Recorded data:

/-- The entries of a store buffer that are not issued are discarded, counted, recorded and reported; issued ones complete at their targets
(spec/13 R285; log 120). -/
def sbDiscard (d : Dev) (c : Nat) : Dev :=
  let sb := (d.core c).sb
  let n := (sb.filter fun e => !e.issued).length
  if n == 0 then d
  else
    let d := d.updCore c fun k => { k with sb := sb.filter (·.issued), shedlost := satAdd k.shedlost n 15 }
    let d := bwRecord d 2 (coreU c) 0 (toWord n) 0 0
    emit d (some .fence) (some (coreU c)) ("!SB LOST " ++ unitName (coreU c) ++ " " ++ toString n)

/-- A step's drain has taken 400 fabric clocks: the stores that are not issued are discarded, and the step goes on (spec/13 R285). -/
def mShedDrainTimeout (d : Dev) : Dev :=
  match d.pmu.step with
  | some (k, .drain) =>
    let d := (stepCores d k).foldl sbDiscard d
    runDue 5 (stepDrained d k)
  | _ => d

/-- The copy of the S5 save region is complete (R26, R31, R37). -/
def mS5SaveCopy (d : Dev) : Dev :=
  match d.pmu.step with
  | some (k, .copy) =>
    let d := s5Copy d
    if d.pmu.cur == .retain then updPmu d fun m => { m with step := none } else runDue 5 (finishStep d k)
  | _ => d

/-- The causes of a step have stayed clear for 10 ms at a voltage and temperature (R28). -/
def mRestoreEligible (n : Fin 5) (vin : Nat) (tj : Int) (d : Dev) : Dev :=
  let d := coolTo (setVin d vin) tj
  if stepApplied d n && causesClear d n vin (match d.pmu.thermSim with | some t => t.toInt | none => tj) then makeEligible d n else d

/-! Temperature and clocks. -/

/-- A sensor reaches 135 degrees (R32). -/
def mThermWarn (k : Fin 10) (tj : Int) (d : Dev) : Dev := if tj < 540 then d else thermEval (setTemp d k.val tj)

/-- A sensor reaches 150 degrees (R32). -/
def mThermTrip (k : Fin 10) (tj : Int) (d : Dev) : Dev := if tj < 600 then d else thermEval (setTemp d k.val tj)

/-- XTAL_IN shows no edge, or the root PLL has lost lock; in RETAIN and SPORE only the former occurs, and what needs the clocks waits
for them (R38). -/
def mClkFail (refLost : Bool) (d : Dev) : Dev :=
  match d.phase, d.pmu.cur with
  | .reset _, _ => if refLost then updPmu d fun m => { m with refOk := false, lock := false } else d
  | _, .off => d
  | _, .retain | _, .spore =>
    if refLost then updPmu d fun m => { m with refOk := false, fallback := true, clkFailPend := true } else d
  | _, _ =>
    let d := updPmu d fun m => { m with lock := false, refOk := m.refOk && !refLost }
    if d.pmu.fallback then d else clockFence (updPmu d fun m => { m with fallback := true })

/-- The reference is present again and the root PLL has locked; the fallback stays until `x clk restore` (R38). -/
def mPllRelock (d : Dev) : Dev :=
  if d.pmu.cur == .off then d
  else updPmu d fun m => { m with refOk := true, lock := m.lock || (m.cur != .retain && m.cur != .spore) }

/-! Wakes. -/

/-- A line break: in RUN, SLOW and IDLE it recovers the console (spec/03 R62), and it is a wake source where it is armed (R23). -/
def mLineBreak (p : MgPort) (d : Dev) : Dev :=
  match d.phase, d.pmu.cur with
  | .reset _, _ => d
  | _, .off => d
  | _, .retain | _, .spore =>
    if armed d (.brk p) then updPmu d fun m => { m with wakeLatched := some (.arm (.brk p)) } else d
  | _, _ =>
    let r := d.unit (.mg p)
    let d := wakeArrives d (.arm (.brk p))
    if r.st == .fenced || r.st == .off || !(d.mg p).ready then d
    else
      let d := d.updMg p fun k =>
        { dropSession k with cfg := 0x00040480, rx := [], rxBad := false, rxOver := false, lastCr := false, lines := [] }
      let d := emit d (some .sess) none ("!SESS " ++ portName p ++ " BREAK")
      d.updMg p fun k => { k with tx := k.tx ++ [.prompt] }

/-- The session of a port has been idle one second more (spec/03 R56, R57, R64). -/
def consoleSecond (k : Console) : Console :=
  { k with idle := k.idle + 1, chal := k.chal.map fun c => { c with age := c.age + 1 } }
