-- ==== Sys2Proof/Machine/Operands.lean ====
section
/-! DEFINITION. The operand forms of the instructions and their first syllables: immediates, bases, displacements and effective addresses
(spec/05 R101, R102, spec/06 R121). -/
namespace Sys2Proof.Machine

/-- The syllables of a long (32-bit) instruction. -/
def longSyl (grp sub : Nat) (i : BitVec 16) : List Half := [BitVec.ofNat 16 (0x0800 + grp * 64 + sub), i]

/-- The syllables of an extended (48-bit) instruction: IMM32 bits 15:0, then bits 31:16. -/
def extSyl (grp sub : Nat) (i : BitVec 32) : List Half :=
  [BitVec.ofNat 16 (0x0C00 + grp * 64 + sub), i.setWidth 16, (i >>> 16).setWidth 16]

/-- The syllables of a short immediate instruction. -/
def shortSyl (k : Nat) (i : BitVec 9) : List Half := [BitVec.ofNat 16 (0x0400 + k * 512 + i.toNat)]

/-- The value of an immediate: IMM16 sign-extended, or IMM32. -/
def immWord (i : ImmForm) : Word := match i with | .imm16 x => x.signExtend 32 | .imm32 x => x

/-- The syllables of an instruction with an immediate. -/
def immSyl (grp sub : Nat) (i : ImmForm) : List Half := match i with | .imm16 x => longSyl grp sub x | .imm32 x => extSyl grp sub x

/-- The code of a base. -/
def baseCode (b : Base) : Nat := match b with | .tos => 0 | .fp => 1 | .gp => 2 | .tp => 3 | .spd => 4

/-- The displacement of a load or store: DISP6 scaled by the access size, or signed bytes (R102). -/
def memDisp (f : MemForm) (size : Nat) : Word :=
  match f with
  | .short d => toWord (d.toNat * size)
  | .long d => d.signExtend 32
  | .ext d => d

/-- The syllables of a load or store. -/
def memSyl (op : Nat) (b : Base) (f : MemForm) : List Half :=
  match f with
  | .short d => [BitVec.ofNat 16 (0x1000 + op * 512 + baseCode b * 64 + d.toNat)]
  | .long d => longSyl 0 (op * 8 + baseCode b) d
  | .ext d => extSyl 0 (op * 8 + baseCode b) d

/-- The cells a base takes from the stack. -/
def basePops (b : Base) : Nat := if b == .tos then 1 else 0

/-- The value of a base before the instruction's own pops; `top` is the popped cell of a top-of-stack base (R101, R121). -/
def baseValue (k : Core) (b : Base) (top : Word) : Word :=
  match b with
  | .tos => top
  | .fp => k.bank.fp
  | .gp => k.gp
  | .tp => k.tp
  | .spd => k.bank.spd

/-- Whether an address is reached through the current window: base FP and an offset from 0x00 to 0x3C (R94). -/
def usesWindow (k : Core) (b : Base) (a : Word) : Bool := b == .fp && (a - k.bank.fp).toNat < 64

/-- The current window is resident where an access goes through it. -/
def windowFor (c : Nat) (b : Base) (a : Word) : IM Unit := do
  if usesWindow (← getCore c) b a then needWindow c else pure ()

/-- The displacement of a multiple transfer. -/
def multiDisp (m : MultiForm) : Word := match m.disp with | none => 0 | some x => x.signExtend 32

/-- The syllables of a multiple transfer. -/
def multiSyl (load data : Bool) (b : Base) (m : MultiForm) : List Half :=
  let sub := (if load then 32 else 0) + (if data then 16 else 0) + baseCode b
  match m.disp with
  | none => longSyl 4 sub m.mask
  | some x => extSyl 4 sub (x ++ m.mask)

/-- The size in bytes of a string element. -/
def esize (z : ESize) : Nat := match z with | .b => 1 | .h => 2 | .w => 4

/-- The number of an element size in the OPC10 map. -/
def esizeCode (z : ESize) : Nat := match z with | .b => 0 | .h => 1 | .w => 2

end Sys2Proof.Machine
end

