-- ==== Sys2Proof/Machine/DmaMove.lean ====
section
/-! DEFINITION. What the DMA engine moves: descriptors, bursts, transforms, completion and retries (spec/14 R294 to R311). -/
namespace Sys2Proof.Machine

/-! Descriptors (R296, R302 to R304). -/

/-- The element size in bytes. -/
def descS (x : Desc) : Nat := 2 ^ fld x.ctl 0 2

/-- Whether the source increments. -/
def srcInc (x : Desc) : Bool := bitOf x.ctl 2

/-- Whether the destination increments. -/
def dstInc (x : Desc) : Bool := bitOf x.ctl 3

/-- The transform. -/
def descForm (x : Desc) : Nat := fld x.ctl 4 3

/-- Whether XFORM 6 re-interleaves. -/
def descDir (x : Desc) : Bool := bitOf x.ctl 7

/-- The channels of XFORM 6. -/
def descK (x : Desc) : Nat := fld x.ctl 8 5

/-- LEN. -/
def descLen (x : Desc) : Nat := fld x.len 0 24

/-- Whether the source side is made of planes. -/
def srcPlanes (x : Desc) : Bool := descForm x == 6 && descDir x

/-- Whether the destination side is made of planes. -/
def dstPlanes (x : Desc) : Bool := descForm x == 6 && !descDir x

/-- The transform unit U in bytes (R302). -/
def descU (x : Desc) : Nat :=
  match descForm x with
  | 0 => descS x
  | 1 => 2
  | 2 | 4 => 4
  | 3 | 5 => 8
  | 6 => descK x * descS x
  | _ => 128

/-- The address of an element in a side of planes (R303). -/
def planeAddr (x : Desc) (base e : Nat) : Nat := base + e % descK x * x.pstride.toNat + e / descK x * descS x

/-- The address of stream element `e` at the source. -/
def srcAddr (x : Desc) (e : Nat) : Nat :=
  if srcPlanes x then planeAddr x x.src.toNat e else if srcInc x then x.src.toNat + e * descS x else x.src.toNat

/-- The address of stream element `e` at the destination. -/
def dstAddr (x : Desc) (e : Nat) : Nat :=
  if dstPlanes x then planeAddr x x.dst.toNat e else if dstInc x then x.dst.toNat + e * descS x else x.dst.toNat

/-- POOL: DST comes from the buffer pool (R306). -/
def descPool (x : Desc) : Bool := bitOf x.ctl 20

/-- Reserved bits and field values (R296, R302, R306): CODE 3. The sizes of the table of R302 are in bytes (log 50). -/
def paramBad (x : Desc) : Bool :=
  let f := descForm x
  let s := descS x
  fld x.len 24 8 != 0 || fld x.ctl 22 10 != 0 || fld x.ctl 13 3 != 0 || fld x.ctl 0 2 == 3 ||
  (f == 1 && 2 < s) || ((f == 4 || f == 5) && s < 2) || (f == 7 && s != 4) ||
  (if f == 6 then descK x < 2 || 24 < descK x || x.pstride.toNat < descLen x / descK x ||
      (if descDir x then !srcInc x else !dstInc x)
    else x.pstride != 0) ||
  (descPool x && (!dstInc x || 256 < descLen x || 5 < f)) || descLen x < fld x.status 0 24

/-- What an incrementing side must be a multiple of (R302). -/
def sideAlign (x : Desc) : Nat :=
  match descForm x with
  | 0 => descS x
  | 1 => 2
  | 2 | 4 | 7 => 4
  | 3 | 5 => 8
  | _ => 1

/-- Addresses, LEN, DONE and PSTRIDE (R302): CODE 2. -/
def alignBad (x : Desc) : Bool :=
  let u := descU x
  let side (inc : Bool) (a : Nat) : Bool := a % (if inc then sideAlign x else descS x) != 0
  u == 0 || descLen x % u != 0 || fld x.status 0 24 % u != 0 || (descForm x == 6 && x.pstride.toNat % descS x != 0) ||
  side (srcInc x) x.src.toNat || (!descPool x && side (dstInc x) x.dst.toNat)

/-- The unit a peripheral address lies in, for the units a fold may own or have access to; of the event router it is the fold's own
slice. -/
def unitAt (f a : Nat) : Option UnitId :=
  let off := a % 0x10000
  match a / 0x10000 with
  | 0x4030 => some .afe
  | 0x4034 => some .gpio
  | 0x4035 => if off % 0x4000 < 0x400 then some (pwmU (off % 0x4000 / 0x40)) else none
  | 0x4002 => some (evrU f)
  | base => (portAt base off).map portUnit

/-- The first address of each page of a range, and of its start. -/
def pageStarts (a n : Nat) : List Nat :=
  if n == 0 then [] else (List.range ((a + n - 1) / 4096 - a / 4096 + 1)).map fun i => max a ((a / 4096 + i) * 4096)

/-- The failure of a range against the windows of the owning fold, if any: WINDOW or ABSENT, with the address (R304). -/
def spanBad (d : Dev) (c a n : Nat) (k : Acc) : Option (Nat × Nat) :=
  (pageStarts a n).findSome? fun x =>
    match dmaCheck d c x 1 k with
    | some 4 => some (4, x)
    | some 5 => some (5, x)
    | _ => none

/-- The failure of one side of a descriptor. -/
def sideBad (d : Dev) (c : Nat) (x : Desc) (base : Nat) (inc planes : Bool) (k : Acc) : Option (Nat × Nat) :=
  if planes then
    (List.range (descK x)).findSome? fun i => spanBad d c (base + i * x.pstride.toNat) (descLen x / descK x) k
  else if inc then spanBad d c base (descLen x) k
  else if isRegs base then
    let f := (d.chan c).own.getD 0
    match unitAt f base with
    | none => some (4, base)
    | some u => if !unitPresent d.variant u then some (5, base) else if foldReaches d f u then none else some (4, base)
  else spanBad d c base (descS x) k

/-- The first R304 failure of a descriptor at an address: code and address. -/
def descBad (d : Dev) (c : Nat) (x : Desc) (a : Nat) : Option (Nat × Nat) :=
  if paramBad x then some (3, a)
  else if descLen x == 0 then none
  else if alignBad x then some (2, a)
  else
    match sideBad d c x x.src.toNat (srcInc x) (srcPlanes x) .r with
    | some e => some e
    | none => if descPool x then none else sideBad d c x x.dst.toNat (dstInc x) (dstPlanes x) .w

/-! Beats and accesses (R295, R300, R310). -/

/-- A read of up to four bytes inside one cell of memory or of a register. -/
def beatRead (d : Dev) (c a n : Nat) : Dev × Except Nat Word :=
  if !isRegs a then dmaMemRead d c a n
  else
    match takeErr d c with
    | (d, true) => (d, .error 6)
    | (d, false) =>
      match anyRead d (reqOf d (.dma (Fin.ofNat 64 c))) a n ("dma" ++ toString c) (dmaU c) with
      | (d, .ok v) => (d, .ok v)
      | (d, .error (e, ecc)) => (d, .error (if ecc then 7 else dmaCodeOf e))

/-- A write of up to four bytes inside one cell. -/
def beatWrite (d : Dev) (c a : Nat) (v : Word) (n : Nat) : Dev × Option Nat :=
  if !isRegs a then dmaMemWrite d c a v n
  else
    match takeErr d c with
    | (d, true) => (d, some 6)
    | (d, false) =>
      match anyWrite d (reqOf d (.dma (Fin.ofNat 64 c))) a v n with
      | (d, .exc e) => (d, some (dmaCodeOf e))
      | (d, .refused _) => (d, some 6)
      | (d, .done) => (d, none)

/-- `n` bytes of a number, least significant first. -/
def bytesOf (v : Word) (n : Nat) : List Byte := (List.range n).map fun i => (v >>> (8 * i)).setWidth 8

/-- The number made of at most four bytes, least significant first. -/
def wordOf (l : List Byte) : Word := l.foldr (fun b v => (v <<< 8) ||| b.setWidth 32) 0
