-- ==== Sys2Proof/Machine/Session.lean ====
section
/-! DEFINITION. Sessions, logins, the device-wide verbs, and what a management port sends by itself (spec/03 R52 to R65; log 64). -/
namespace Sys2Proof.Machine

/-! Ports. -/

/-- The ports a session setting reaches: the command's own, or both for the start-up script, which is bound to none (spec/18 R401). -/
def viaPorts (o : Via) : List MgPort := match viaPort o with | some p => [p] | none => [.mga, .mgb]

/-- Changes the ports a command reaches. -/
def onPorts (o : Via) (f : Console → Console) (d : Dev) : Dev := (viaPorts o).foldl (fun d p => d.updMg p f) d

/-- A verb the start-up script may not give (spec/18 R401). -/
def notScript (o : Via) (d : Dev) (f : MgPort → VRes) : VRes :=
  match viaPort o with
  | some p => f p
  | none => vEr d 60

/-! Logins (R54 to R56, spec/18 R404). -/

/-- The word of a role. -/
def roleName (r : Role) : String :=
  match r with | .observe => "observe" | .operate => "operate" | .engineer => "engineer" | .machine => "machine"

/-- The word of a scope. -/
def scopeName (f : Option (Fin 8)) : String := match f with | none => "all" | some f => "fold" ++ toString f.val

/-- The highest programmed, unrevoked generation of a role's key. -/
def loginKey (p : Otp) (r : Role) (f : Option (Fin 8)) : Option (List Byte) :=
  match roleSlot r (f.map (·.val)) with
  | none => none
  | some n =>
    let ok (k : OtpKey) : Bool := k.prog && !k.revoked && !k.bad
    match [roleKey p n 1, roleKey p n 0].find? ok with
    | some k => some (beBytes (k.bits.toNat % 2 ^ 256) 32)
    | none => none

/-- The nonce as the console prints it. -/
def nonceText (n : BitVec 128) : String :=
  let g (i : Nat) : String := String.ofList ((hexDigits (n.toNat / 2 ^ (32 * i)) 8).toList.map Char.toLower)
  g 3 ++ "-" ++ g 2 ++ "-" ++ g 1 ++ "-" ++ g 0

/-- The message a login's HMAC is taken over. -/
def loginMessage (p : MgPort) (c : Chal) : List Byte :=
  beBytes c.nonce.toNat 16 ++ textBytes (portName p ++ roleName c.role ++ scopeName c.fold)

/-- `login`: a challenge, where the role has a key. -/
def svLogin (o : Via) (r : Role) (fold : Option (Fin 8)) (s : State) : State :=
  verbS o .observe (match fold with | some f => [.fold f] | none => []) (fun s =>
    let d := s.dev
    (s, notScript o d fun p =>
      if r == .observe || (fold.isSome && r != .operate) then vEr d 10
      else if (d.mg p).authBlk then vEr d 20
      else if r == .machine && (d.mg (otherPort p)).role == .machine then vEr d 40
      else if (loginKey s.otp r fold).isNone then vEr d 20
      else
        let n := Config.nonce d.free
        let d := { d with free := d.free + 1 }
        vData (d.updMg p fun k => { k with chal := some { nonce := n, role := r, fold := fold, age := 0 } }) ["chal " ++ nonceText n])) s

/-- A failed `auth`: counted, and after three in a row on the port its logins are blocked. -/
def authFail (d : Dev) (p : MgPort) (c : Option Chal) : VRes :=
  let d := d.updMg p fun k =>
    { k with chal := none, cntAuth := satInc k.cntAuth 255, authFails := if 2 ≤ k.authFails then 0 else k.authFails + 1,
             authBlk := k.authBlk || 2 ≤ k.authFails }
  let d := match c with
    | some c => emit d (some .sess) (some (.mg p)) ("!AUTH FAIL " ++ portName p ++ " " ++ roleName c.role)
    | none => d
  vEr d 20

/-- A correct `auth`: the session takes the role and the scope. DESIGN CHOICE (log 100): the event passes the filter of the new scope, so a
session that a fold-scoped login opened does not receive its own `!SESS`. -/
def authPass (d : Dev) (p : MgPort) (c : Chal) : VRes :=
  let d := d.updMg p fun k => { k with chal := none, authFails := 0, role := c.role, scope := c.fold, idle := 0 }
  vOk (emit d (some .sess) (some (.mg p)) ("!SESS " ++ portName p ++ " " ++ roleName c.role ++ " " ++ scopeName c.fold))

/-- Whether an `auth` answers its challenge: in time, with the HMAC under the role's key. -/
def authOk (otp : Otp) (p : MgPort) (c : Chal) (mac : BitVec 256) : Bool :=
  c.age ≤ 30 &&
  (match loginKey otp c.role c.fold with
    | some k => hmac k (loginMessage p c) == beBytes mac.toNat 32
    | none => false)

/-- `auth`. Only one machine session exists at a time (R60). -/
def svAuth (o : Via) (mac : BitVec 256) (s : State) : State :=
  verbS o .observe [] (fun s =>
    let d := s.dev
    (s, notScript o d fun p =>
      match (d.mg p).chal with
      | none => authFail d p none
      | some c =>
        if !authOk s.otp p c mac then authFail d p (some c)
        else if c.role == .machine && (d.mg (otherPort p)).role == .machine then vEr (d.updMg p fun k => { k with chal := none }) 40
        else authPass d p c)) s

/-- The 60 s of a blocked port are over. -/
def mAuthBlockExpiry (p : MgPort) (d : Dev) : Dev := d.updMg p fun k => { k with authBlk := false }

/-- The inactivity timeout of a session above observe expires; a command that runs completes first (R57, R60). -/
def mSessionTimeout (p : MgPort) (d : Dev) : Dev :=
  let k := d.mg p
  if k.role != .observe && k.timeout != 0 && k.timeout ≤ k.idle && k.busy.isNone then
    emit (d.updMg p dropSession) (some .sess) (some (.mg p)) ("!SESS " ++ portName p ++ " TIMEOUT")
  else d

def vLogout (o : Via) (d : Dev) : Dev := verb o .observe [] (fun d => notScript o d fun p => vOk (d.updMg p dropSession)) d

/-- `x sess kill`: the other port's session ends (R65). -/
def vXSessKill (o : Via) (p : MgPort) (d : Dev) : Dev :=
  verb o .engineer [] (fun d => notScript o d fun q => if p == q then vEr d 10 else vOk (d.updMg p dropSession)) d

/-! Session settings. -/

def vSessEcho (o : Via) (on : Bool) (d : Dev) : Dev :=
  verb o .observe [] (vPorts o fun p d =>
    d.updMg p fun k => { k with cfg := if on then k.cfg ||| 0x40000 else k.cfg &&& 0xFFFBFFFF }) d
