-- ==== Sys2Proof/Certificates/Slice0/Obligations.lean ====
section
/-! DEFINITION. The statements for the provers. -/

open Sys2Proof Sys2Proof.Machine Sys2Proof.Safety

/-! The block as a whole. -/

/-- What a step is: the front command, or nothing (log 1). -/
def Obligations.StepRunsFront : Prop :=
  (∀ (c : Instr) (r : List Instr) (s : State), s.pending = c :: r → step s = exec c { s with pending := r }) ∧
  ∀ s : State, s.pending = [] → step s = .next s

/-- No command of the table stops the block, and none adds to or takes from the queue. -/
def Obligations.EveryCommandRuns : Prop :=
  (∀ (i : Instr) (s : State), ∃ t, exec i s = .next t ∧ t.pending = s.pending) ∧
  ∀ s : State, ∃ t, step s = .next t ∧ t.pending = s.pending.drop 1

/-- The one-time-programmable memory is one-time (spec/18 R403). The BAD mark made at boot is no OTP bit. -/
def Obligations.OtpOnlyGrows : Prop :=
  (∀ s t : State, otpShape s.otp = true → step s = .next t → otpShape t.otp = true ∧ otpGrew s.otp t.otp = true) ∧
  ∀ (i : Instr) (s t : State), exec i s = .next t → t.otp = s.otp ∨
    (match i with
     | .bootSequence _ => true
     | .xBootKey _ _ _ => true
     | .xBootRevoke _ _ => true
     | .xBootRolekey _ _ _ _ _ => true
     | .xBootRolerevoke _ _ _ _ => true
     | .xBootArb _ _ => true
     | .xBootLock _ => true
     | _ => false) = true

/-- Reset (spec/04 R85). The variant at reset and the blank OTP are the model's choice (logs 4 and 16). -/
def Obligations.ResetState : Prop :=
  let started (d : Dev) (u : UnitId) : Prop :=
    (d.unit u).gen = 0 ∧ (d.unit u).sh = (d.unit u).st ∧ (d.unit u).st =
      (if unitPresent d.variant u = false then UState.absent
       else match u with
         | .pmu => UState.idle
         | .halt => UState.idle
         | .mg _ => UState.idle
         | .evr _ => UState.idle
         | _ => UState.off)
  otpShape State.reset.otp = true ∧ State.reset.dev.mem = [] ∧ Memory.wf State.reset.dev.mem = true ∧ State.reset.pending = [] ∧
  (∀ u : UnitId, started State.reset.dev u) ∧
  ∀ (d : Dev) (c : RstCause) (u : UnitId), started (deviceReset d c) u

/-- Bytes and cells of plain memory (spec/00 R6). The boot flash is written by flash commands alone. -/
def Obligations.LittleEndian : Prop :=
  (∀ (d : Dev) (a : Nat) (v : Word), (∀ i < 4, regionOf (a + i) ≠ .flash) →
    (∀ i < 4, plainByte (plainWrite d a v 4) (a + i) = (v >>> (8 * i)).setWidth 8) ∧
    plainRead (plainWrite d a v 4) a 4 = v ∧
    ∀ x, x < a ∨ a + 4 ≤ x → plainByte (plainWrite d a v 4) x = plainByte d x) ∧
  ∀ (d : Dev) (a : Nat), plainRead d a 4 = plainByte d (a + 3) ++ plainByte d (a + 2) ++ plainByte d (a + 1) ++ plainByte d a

What is being asked:
Could you restate word for word the lines above from the one containing "def mShedDrainTimeout (d" through the one containing "let d := s5Copy d", both included, and nothing else?

Expected output:
def mShedDrainTimeout (d : Dev) : Dev :=
  match d.pmu.step with
  | some (k, .drain) =>
    let d := (stepCores d k).foldl sbDiscard d
    runDue 5 (stepDrained d k)
  | _ => d

/-- The copy of the S5 save region is complete (R26, R31, R37). -/
def mS5SaveCopy (d : Dev) : Dev :=
  match d.pmu.step with
  | some (k, .copy) =>
    let d := s5Copy d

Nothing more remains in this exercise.